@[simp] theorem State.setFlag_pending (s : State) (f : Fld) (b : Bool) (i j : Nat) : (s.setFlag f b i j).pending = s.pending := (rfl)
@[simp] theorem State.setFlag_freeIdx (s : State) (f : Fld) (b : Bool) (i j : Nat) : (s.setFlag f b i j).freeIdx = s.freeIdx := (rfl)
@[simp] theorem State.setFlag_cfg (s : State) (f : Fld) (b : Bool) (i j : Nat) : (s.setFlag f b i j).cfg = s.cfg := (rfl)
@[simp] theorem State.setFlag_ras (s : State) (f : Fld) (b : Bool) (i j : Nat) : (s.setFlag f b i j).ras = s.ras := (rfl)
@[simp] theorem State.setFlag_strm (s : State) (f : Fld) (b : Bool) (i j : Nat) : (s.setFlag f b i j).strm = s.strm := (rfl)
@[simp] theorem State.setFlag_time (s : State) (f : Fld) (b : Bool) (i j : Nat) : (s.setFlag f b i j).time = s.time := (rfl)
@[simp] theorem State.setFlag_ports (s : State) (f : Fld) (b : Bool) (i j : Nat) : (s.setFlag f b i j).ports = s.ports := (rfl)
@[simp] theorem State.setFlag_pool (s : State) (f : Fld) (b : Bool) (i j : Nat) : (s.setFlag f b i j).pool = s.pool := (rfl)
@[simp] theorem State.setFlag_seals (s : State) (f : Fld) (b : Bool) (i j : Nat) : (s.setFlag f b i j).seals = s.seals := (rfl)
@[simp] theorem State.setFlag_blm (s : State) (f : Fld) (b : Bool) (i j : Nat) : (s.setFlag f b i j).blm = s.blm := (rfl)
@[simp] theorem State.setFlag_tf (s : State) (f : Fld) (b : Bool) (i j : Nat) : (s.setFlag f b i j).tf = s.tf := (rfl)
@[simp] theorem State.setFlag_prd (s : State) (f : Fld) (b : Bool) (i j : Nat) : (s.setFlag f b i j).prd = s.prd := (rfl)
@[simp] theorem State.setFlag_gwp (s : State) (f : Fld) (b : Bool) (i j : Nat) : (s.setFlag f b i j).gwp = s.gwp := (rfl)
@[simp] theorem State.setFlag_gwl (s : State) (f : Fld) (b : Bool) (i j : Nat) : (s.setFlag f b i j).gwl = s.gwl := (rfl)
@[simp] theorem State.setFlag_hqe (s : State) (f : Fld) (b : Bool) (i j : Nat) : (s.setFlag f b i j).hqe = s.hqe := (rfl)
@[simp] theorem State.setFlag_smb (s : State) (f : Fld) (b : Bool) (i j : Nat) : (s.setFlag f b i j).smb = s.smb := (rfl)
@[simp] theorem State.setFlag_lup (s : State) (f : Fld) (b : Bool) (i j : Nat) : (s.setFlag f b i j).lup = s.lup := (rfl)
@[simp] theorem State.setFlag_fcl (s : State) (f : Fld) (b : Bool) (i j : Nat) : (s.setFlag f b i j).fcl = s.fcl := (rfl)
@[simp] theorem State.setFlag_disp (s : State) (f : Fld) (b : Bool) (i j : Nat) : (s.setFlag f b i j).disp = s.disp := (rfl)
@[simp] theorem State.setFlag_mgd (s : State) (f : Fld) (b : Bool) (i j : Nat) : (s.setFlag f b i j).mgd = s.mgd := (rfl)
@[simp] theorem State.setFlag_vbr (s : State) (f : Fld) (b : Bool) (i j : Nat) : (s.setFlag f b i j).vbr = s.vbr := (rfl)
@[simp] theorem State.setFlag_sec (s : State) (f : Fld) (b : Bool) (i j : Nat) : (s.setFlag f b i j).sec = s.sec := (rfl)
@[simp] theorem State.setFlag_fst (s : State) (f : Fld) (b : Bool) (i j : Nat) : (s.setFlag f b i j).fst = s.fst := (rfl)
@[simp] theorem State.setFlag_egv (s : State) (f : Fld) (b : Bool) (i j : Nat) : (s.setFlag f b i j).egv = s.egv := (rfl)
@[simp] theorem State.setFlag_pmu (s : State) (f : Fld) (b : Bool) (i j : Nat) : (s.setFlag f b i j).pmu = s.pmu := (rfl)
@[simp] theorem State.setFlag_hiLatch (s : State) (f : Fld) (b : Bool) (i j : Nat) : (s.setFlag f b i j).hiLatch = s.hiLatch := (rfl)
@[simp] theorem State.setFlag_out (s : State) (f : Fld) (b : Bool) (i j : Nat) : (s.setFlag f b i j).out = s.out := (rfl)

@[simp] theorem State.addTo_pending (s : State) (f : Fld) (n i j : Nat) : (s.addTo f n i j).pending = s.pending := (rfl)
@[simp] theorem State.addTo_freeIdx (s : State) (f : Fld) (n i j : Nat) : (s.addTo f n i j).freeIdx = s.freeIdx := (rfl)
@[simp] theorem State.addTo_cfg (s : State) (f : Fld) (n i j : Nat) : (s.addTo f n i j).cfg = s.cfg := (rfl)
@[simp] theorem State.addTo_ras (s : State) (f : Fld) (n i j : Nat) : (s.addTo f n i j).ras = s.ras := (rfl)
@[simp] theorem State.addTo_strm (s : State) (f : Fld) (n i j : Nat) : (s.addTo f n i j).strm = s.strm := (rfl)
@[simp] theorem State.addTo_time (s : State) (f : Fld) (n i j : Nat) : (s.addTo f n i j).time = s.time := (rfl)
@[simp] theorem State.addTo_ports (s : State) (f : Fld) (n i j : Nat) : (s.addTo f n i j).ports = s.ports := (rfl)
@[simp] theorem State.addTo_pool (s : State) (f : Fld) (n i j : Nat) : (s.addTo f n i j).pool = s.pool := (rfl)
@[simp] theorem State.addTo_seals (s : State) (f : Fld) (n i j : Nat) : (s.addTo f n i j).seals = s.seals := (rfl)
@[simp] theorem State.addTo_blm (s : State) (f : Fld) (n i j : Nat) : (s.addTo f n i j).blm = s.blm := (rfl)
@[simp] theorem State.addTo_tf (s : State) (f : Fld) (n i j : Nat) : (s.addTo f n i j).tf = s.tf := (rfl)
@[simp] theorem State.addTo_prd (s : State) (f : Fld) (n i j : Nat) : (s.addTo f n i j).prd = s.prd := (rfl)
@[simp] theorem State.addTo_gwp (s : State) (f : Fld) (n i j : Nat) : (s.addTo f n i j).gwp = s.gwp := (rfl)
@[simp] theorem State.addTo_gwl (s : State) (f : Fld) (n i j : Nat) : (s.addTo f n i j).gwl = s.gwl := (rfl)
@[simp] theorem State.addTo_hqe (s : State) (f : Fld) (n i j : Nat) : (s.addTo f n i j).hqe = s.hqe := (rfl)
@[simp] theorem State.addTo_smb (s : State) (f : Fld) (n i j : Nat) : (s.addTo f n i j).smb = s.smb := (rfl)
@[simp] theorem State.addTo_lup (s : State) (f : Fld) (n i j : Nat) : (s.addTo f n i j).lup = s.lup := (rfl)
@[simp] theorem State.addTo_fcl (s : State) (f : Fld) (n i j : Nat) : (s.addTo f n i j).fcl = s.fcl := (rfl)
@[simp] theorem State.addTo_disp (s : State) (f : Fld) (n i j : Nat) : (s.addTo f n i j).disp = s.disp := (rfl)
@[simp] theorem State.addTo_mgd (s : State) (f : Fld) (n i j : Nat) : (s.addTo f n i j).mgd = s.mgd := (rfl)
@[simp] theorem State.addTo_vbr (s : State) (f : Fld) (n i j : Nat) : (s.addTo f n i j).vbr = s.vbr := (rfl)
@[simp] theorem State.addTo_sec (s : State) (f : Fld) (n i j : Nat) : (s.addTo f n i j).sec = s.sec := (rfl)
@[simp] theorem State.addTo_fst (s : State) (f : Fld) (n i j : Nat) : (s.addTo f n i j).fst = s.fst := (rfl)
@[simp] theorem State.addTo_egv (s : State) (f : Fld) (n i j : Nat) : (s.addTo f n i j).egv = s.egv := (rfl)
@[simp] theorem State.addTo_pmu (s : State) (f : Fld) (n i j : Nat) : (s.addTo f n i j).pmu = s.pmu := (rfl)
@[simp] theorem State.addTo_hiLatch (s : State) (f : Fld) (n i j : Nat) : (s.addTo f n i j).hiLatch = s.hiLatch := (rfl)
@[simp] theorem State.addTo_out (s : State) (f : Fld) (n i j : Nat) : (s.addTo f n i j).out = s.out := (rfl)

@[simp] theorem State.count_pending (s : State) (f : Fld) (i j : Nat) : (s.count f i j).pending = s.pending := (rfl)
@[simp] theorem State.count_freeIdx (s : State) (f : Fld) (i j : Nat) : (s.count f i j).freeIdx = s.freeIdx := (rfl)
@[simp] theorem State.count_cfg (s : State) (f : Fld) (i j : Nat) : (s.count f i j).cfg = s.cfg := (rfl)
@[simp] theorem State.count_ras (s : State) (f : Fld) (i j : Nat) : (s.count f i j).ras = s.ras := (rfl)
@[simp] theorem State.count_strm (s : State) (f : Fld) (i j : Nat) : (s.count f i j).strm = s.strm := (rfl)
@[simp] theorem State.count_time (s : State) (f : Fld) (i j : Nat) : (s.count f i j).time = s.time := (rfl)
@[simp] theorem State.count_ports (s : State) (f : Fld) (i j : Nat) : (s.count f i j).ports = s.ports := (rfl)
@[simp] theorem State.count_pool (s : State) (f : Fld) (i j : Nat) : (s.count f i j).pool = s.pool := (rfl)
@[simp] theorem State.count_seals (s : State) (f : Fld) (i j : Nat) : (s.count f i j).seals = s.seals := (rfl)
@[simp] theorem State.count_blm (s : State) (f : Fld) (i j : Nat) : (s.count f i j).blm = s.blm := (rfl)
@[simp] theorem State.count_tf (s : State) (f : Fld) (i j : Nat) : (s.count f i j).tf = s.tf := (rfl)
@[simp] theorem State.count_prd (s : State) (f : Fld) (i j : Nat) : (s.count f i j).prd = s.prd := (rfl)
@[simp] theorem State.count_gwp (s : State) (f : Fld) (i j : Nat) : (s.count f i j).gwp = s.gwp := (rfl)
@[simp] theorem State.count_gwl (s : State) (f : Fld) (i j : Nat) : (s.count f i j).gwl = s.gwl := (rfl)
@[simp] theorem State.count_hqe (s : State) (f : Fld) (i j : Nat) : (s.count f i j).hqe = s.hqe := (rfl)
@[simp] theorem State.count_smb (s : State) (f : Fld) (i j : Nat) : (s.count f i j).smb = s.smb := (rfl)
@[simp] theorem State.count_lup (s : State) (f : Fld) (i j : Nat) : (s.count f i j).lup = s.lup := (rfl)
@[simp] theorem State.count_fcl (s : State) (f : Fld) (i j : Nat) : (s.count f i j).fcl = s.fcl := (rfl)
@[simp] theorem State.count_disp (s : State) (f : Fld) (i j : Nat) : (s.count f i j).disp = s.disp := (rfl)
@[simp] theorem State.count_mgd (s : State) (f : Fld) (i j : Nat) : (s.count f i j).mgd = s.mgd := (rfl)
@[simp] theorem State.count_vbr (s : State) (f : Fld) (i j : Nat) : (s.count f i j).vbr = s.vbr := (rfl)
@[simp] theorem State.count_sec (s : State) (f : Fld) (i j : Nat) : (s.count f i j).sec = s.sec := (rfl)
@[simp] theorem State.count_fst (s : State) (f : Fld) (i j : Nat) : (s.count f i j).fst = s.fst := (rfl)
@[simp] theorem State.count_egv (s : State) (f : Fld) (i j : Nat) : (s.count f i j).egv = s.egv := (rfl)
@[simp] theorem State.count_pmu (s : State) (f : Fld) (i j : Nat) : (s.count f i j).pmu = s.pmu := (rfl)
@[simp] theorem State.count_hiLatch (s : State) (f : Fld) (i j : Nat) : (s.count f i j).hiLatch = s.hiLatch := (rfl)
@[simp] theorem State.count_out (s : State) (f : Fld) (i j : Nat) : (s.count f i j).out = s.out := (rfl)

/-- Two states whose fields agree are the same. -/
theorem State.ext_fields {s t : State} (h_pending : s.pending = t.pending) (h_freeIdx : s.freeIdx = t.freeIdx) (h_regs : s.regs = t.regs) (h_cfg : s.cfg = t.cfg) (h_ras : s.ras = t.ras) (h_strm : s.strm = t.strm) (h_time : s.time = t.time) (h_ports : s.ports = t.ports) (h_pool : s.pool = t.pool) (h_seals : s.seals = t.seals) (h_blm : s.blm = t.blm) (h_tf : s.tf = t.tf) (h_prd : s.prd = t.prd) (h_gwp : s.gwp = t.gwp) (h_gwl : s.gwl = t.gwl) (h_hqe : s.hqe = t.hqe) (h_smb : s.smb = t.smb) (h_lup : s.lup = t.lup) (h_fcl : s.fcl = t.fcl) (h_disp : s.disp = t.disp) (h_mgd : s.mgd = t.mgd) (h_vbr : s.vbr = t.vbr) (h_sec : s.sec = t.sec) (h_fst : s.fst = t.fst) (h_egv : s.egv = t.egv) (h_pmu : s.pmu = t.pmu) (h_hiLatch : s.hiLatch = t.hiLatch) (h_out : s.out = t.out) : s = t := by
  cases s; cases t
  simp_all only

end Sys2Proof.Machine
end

⁂

** Try it **
As listed above, the lines from the line with "f i j).hiLatch = s.hiLatch := (rfl)" to the line with "the same. -/" are to be echoed exactly, with both ends included and nothing added.

** Exercise answer **
@[simp] theorem State.count_hiLatch (s : State) (f : Fld) (i j : Nat) : (s.count f i j).hiLatch = s.hiLatch := (rfl)
@[simp] theorem State.count_out (s : State) (f : Fld) (i j : Nat) : (s.count f i j).out = s.out := (rfl)

/-- Two states whose fields agree are the same. -/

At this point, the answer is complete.